Work required:
For each line of the data below that holds "Fault", copy the line.

**** Exercise data

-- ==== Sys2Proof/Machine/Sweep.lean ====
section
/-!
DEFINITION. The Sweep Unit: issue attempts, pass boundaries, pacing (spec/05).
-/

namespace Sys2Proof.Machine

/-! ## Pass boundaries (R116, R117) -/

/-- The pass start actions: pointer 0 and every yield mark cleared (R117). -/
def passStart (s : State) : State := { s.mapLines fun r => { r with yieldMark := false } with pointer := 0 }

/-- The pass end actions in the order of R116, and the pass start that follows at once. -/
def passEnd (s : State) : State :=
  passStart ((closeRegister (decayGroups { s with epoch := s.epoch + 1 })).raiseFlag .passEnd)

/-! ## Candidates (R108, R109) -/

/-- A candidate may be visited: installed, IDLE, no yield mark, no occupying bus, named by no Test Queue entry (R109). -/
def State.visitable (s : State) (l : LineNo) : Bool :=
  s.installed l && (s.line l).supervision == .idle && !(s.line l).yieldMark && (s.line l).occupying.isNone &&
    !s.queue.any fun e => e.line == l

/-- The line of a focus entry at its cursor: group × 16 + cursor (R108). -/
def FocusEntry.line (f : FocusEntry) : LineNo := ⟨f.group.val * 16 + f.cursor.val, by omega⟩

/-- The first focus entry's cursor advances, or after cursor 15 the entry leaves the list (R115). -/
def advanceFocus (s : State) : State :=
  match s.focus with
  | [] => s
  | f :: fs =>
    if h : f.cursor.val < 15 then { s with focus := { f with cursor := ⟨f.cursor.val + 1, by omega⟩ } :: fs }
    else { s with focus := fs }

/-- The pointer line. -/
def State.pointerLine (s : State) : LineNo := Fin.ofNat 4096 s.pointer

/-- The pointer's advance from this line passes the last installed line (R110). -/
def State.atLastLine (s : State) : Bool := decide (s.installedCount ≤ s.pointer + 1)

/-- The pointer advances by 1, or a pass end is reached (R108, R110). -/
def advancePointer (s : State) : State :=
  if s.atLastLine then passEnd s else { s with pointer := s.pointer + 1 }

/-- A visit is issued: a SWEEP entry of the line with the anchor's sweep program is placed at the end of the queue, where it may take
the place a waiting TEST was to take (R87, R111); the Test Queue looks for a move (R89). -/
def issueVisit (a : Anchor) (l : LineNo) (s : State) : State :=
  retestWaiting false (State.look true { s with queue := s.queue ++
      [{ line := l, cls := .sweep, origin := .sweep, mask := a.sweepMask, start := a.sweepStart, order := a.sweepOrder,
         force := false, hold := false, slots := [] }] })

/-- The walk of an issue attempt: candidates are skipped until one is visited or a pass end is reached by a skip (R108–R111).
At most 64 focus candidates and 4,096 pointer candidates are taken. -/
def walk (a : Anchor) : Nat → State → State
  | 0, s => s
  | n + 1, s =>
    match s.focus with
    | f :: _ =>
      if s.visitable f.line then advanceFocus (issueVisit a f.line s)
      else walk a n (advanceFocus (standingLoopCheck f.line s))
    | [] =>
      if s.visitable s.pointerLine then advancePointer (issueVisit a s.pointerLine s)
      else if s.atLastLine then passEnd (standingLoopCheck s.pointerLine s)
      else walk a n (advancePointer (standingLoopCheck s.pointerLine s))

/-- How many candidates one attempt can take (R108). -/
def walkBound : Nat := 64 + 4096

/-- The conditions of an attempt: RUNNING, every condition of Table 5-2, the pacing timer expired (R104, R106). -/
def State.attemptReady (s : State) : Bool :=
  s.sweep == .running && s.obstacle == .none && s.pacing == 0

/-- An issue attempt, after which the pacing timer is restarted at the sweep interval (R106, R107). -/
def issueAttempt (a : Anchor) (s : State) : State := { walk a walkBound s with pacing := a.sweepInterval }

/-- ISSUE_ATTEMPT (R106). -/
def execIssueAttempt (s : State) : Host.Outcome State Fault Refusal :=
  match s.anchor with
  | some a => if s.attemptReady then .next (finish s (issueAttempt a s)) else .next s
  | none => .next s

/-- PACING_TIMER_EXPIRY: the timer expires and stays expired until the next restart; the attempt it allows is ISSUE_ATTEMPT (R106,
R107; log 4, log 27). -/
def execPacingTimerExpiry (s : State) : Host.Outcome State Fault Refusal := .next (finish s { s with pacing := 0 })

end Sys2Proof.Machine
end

********

Completed task:
def execIssueAttempt (s : State) : Host.Outcome State Fault Refusal :=
def execPacingTimerExpiry (s : State) : Host.Outcome State Fault Refusal := .next (finish s { s with pacing := 0 })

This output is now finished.